# Help with Identification



## chucky_911 (Jul 2, 2003)

I was sold this Piranha, and bought it expecting it to be a Rhom. I'm not quite convinced that I got my moneys worth.







Could anyone please give me some expert advise as to what species this is.

The Piranha is roughly 3.5"


----------



## chucky_911 (Jul 2, 2003)

Sorry about the oversized picture, but I figured the closer the better. I have other pics, but thought that this was the best.

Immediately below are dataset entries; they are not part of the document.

/-- R406, R448, R449, R472: power-on and a hot reset with a flash that holds no directory: die 0 fails with code 0x02. That the ROM runs as one
step, whether a ROM self-check fails and what pre-boot state a restart keeps are the model's choices (log 22, log 27). -/
def RestartsWithoutBundle : Prop :=
  ∀ (s : State), directory s.flash = none →
    let bad := Config.romFault s.freeCtr 0
    let code := fun d => if Config.romFault s.freeCtr d = true then (1 : BitVec 8) else if d = 0 then 2 else 0
    let restarted := fun t : State => t.mem = [] ∧ t.poison = [] ∧ t.ctxs = [] ∧ t.queues = [] ∧ t.launches = [] ∧ t.hostMem = s.hostMem ∧ t.flash = s.flash
      ∧ t.agenda = s.agenda ∧ t.hostif.ring = EventRing.reset ∧ t.hostif.bias = Bias.reset ∧ t.hostif.ats = [] ∧ t.hostif.regs.ready = false
      ∧ (∀ d, d < 4 → (t.die d).boot = { BootSt.reset with err := code d }
          ∧ ((t.hartOf (8 * (4160 + d))).run = .halted ↔ code d ≠ 0))
      ∧ t.hostif.regs.devErr = code 0 ∧ t.hostif.regs.devDie = 0
    (∃ t, exec .powerOn s = .next t ∧ restarted t ∧ (t.die 0).aoreg = 0 ∧ t.hostif.regs.pkgidValid = false
      ∧ t.hostif.regs.hepoch = (if bad = true then 0 else 1) ∧ t.hostif.regs.pciState = (if bad = true then 0 else 1))
    ∧ (∃ t, exec .hotReset s = .next t ∧ restarted t ∧ (t.die 0).aoreg = (s.die 0).aoreg
      ∧ t.hostif.regs.pkgid = s.hostif.regs.pkgid ∧ t.hostif.regs.pkgidValid = s.hostif.regs.pkgidValid ∧ t.hostif.regs.pkgTimeout = s.hostif.regs.pkgTimeout
      ∧ t.hostif.regs.hepoch = (if bad = true then 0 else (s.die 0).aoreg + 1))

/-- R446 to R453, R472: with a bundle that verifies every die enters phase 1 with its measurement, its identity seeds and the cistern firmware. The
ROM as one step and the answers of the unclonable function are the model's (log 22, log 27). That `configured` is set as die 0's firmware starts (log
27), and that an entry point's low two bits are taken as 0 (log 22), are the model's readings. -/
def ColdBoot : Prop :=
  ∀ (s : State) (es : List DirEntry) (v : Verified),
    directory s.flash = some es → verifyBundle s.flash es = .ok v →
    (∀ d, d < 4 → Config.romFault (s.freeCtr + d) d = false ∧ Config.sidebandUp (s.freeCtr + d) d = true) →
    ∃ t, exec .powerOn s = .next t
      ∧ t.hostif.regs.hepoch = 1 ∧ (t.die 0).aoreg = 1 ∧ t.hostif.regs.pciState = 1 ∧ t.hostif.regs.devErr = 0 ∧ t.hostif.regs.ready = false
      ∧ t.hostif.ring.seq = 1 ∧ t.mem = [] ∧ t.ctxs = [] ∧ t.hostMem = s.hostMem ∧ t.hostif.regs.configured = true
      ∧ ∀ d, d < 4 →
          let key := itemBytes s.flash es 5 0
          let m := Spec.bootChain v key
          let seed := pufSeed ((List.range 1022).map (Config.puf d)) (itemBytes s.flash es 7 d)
          let b := (t.die d).boot
          b.phase = 1 ∧ b.err = 0 ∧ b.ready = false ∧ b.owner = v.owner ∧ b.scanok = decide (sha3 key = Config.romScanHash) ∧ b.idok = seed.isSome
          ∧ (t.die d).meas = BitVec.ofNat 256 (leValue m)
          ∧ (t.hartOf (8 * (4160 + d))).pc = v.cistern.entry ∧ v.cistern.entry.toNat % 4 = 0 ∧ (t.hartOf (8 * (4160 + d))).run = .firmware
          ∧ (t.hartOf (8 * (4160 + d))).trap.status.priv = 3
          ∧ (∀ i, i < v.cistern.body.length → readByte (t.coreOf (4160 + d)).sp (v.cistern.load + i) = v.cistern.body.getD i 0)
          ∧ (∀ x, seed = some x →
              let hman := sha3 v.manifest.signed
              let dev := sha3 (([0x4B, 0x57, 0x44, 0x45, 0x56, 0x49, 0x44] : List Byte) ++ x ++ hman)
              (t.die d).ident.deviceSeed = dev
              ∧ (t.die d).ident.aliasSeed = sha3 (([0x4B, 0x57, 0x41, 0x4C, 0x49, 0x41, 0x53] : List Byte) ++ dev ++ m))

end Sys2Proof.Machine.Claims

/-- Function level reset, power-on and hot reset leave the state the spec names (R406, R449, R450, R451, R453, R471, R472). -/
def Obligations.Resets : Prop :=
  Sys2Proof.Machine.Claims.FunctionLevelReset ∧ Sys2Proof.Machine.Claims.RestartsWithoutBundle ∧ Sys2Proof.Machine.Claims.ColdBoot

namespace Sys2Proof.Machine.Claims

/-- R467, R470, R449: writing the package identifier, its time-out, and the time-out of the side band. -/
def BootIdentifiers : Prop :=
  ∀ (s : State),
    let h := s.hostif
    let r := h.regs
    let early := ∀ d, d < 4 → (s.die d).boot.phase.toNat < 2
    let begins := fun (t : State) (r : PkgRegs) => (∀ d, d < 4 →
        let v := s.die d
        let go := (r.pkgidValid = true ∨ r.pkgTimeout = true) ∧ v.boot.phase = 1 ∧ v.boot.err = 0
        let ports := if r.pkgTimeout = true then v.fabports.map fun p => { p with state := 4 } else v.fabports
        t.die d = (if go then { v with boot := { v.boot with phase := 2 }, fabports := ports } else v))
      ∧ t.hostif.regs = r ∧ t = { s with dies := t.dies, hostif := { h with regs := t.hostif.regs } }
    (∀ v : BitVec 16, early → v.toNat % 1024 ≠ 0x3FF → ∃ t, exec (.pkgidWrite v) s = .next t
        ∧ begins t { r with pkgid := v.setWidth 10, pkgidValid := v.getLsbD 15 })
    ∧ (∀ v : BitVec 16, ¬ early ∨ v.toNat % 1024 = 0x3FF → ∃ t, exec (.pkgidWrite v) s = .next t ∧ t = s)
    ∧ (early → r.pkgidValid = false → ∃ t, exec .pkgidTimeout s = .next t ∧ begins t { r with pkgid := 0, pkgTimeout := true })
    ∧ (∀ d, d < 4 →
        let k := 8 * (4160 + d)
        (s.die d).boot.phase = 0 → (s.die d).boot.err = 0 → (s.hartOf k).run = .firmware → (s.hartOf k).pc.toNat < 0x20000 →
        ∃ t, exec (.romSidebandTimeout d) s = .next t ∧ (t.die d).boot = { (s.die d).boot with err := 0x0C } ∧ (t.hartOf k).run = .halted
          ∧ (r.devErr = 0 → t.hostif.regs.devErr = 0x0C ∧ t.hostif.regs.devDie = BitVec.ofNat 2 d) ∧ (r.devErr ≠ 0 → t.hostif.regs = r)
          ∧ (∀ j, j ≠ k → t.hartOf j = s.hartOf j) ∧ t = { s with dies := t.dies, harts := t.harts, hostif := { h with regs := t.hostif.regs } })

/-- R456, R457: what self-test leaves in the sites' registers, and what the discovery flood collects. Where both 0x07 and 0x06 apply, that 0x07 stands
is the model's reading (log 27). -/
def SelfTestAndDiscovery : Prop :=
  ∀ (s : State) (d : Nat), d < 4 →
    let v := s.die d
    let m := v.mcast
    (∀ results : List (Nat × BitVec 16), v.boot.phase = 2 → v.boot.err = 0 → (∀ k, k / 1024 = d → (s.coreOf k).test.rtrok = false) →
        let word := fun k => match results.find? (fun r => decide (r.1 % 1024 = k % 1024)) with | some r => r.2 | none => (0x8000 : BitVec 16)
        let bad := fun k => k / 1024 = d ∧ ((word k).getLsbD 15 = false ∨ (word k).toNat % 256 ≠ 0)
        ∃ t, exec (.selfTestComplete d results) s = .next t
          ∧ (∀ k, t.coreOf k = if k / 1024 = d then { s.coreOf k with
              test := { rtrok := (word k).getLsbD 15, rtrspare := (word k).getLsbD 14, fail := (word k).setWidth 8 } } else s.coreOf k)
          ∧ ((∃ k, k / 1024 = d ∧ (word k).getLsbD 15 = false) → (t.die d).boot.err = 0x07)
          ∧ ((∀ k, k / 1024 = d → (word k).getLsbD 15 = true) → (∃ l : List Nat, l.Nodup ∧ l.length = 25 ∧ ∀ k ∈ l, bad k) → (t.die d).boot.err = 0x06)
          ∧ ((∀ k, ¬ bad k) → t = { s with cores := t.cores })
          ∧ (t.die d).boot.phase = 2 ∧ t.harts = s.harts ∧ t.mem = s.mem)
    ∧ (∃ t, exec (.discoveryFlood d) s = .next t ∧ Spec.DieBecomes s t d { v with disc := [], mcast := { m with flood := true, reports := 0 } })
    ∧ (∀ i, i < 1024 → m.flood = true → smFind i v.disc = none →
        let c := (s.coreOf (1024 * d + i)).test
        let w : BitVec 32 := BitVec.ofNat 32 (2 ^ 31 + (i / 32 + i % 32) * 2 ^ 16 + (b2n c.rtrok * 2 ^ 15 + b2n c.rtrspare * 2 ^ 14 + c.fail.toNat))
        ∃ t, exec (.discoveryReport d (1024 * d + i)) s = .next t
          ∧ Spec.DieBecomes s t d { v with disc := (t.die d).disc, mcast := { m with reports := m.reports + 1 } }
          ∧ ∀ j, smFind j (t.die d).disc = if j = i then some w else smFind j v.disc)
    ∧ (m.flood = true → m.reports ≠ 1024 → v.boot.err = 0 → ∃ t, exec (.discoveryTimeout d) s = .next t
        ∧ Spec.DieBecomes { s with hostif := t.hostif } t d { v with boot := { v.boot with err := 0x08 } })
    ∧ (¬ (m.flood = true ∧ m.reports ≠ 1024) → ∃ t, exec (.discoveryTimeout d) s = .next t ∧ t = s)

/-- R457 to R460: multicast of the staging buffer, `siteasg`, and starting and clearing a site. A copy in progress keeps the length and offset it
began with (log 41). That `coreid` takes a `coord` with reserved bits set as it is written is the model's choice (log 41). -/
def MulticastAndPlacement : Prop :=
  ∀ (s : State) (d : Nat), d < 4 →
    let v := s.die d
    let m := v.mcast
    (∀ (len : BitVec 19) (off : BitVec 18),
        let ok := len.toNat % 512 = 0 ∧ 512 ≤ len.toNat ∧ off.toNat % 512 = 0 ∧ off.toNat + len.toNat ≤ 0x40000
        (m.busy = true ∨ ¬ ok → ∃ t, exec (.multicastGo d len off) s = .next t ∧ Spec.DieBecomes s t d { v with mcast := { m with len := len, offset := off } })
        ∧ (m.busy = false → ok → (∃ k, k / 1024 = d ∧ (s.coreOf k).asg.valid = true) → ∃ t, exec (.multicastGo d len off) s = .next t
            ∧ Spec.DieBecomes s t d { v with mcast := { m with len := len, offset := off, runLen := len.toNat, runOff := off.toNat, acks := [], busy := true } }))
    ∧ (∀ site, m.busy = true → site / 1024 = d → (s.coreOf site).asg.valid = true → site ∉ m.acks →
        (s.coreOf site).sp.wf = true → (s.coreOf (4160 + d)).sp.wf = true →
        ∃ t, exec (.multicastAck d site) s = .next t
          ∧ (let o := m.runOff
             let n := m.runLen
             (∀ a, readByte (t.coreOf site).sp a = if o ≤ a ∧ a < o + n then readByte (s.coreOf (4160 + d)).sp (0x40000 + a)
                else readByte (s.coreOf site).sp a)
             ∧ (∀ w, w ∈ (t.coreOf site).spBad ↔ w ∈ (s.coreOf site).spBad ∧ ¬ (o ≤ 4 * w ∧ 4 * w < o + n)))
          ∧ (t.die d).mcast.acks = m.acks ++ [site]
          ∧ (∀ j, j / 1024 = d → j ≠ site → (s.coreOf j).asg.valid = true → j ∉ m.acks → m.acks.Nodup →
              (∀ k ∈ m.acks, k / 1024 = d ∧ (s.coreOf k).asg.valid = true) →
              (t.die d).mcast.busy = true)
          ∧ (∀ k, k ≠ site → t.coreOf k = s.coreOf k) ∧ t.harts = s.harts ∧ t.mem = s.mem)
    ∧ (m.busy = true → v.boot.err = 0 → ∃ t, exec (.multicastTimeout d) s = .next t
        ∧ Spec.DieBecomes { s with hostif := t.hostif } t d { v with mcast := { m with err := true }, boot := { v.boot with err := 0x08 } })
    ∧ (∀ (site : Nat) (w : Word), site / 1024 = d →
        let asg : SiteAsg := { valid := w.getLsbD 63, spare := w.getLsbD 62, coord := w.setWidth 32 }
        let holds := asg.valid = true ∧ asg.spare = false
        ∃ t, exec (.siteasgWrite site w) s = .next t
          ∧ t.coreOf site = { s.coreOf site with asg := asg, coreid := if holds then asg.coord else 0 }
          ∧ (∀ k, k ≠ site → t.coreOf k = s.coreOf k)
          ∧ (¬ (holds ∧ v.boot.phase = 2) → t = { s with cores := t.cores })
          ∧ (holds → v.boot.phase = 2 → t = { s with cores := t.cores, dies := t.dies }
              ∧ smFind (remapIndex asg.coord) (t.die d).remap
                = some { epoch := 0, valid := true, prow := BitVec.ofNat 5 (site % 1024 / 32), pcol := BitVec.ofNat 5 (site % 32) }))
    ∧ (∀ (site : Nat) (pc : BitVec 16), ∃ t, exec (.sitegoGo site pc) s = .next t
          ∧ t.coreOf site = { s.coreOf site with bootFetch := true, gopc := pc }
          ∧ (let h := t.hartOf (8 * site)
             h.pc.toNat = 4 * pc.toNat ∧ h.run = .firmware ∧ h.trap.status.priv = 3 ∧ h.fresh = true
               ∧ h.convoy = [] ∧ h.lanes = none ∧ h.checker = .idle ∧ h.x = (s.hartOf (8 * site)).x)
          ∧ (∀ k, k ≠ 8 * site → t.hartOf k = s.hartOf k) ∧ (∀ k, k ≠ site → t.coreOf k = s.coreOf k) ∧ t = { s with harts := t.harts, cores := t.cores })
    ∧ (∀ site, let c := s.coreOf site
          ∃ t, exec (.sitegoClr site) s = .next t
          ∧ Spec.CoreBecomes s t site (if c.bootFetch = true ∧ (s.hartOf (8 * site)).run = .firmware then { c with clrPending := true }
              else { c with sp := [], spBad := [], bootFetch := false, clrPending := false }))

end Sys2Proof.Machine.Claims

/-- Boot: the package identifier, self-test, discovery, multicast and placement (R456, R457, R459, R460, R467, R470). -/
def Obligations.BootPhases : Prop :=
  Sys2Proof.Machine.Claims.BootIdentifiers ∧ Sys2Proof.Machine.Claims.SelfTestAndDiscovery ∧ Sys2Proof.Machine.Claims.MulticastAndPlacement

namespace Sys2Proof.Machine.Claims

Any information would be great. Thanks for your time.


----------



## fishofury (May 10, 2003)

Looks like a spiloCF to me, but I'm not too sure. How much did you pay for him.


----------



## Bcollins111900 (Feb 3, 2003)

spilo cf


----------



## Death in #'s (Apr 29, 2003)

> This species belongs to the Spilopleura-complex, and science still has to determine wheter S. Maculatus is in reality a seperate species or a sub-species of S. Spilopleura. Some scientists and hobbyists refer to this fis as S. Spilopleura CF (Complex Form).


----------



## Judazzz (Jan 13, 2003)

I'd say Spilo CF as well....


----------



## chucky_911 (Jul 2, 2003)

I paid $30, and since everyone claims that its a Spilo CF







am I able to have more than one in a tank?


----------



## Death in #'s (Apr 29, 2003)

chucky_911 said:


> I paid $30, and since everyone claims that its a Spilo CF
> 
> 
> 
> ...


 i heard of shoaling spilo's if the tank is large enough
ask insuasian he has 9 spilo's in a 180
used to have 10 but one got taken out


----------



## Xenon (Nov 15, 2002)

spilo cf or whatever we are calling it these days.


----------



## hastatus (Jan 16, 2003)

Its a Peru Sp. A-Z, commonly known as S. spilopleura CF.


----------



## oburi (Jul 11, 2003)

spilo cf...
i bought one recently...
http://pics.montypics.com/oburi/2003-07-10...65_IM000531.jpg
i got screwed by an lfs saying it was a "black piranha", i paid $22 usd. mine is also tailess







.


----------



## hastatus (Jan 16, 2003)

> oburi Posted on Aug 11 2003, 09:26 PM
> spilo cf...
> i bought one recently...
> http://pics.montypics.com/oburi/2003-07-10...65_IM000531.jpg
> i got screwed by an lfs saying it was a "black piranha", i paid $22 usd. mine is also tailess


 For whatever it is worth, don't ever consider yourself screwed. Some of the most unique fish are bought that way. This fish (in time) will have a distinct name placed on it. Consider the fact that you may have another species though it doesn't seem important now.


----------



## Judazzz (Jan 13, 2003)

hastatus said:


> Its a Peru Sp. A-Z












My thoughts exactly


----------



## oburi (Jul 11, 2003)

that is some good insight frank, thanks i didnt really look at it that way, im happy with my fish and he is getting more active especially at night, but i had to make a LONG drive out of town to get him and when i got him i was expecting a rhom. thats what i meant by screwed by it being mislabled or miscommunicated.

Oburi


----------



## hastatus (Jan 16, 2003)

> oburi Posted on Aug 11 2003, 10:28 PM
> that is some good insight frank, thanks i didnt really look at it that way, im happy with my fish and he is getting more active especially at night, *but i had to make a LONG drive out of town to get him and when i got him i was expecting a rhom. *thats what i meant by screwed by it being mislabled or miscommunicated


Completely understand, been there myself a few times. Ultimately found some rather unique fishes on "wasted" trips.


----------



## oburi (Jul 11, 2003)

that is true alot of these threads where people get mislabled fish turn out being more rare or exotic species, but sometimes not. im sure on one of your trips it be amazing to see wild p's and catch or fish for them.

Oburi


----------



## hays98 (Mar 8, 2003)

fishofury said:


> Looks like a spiloCF


----------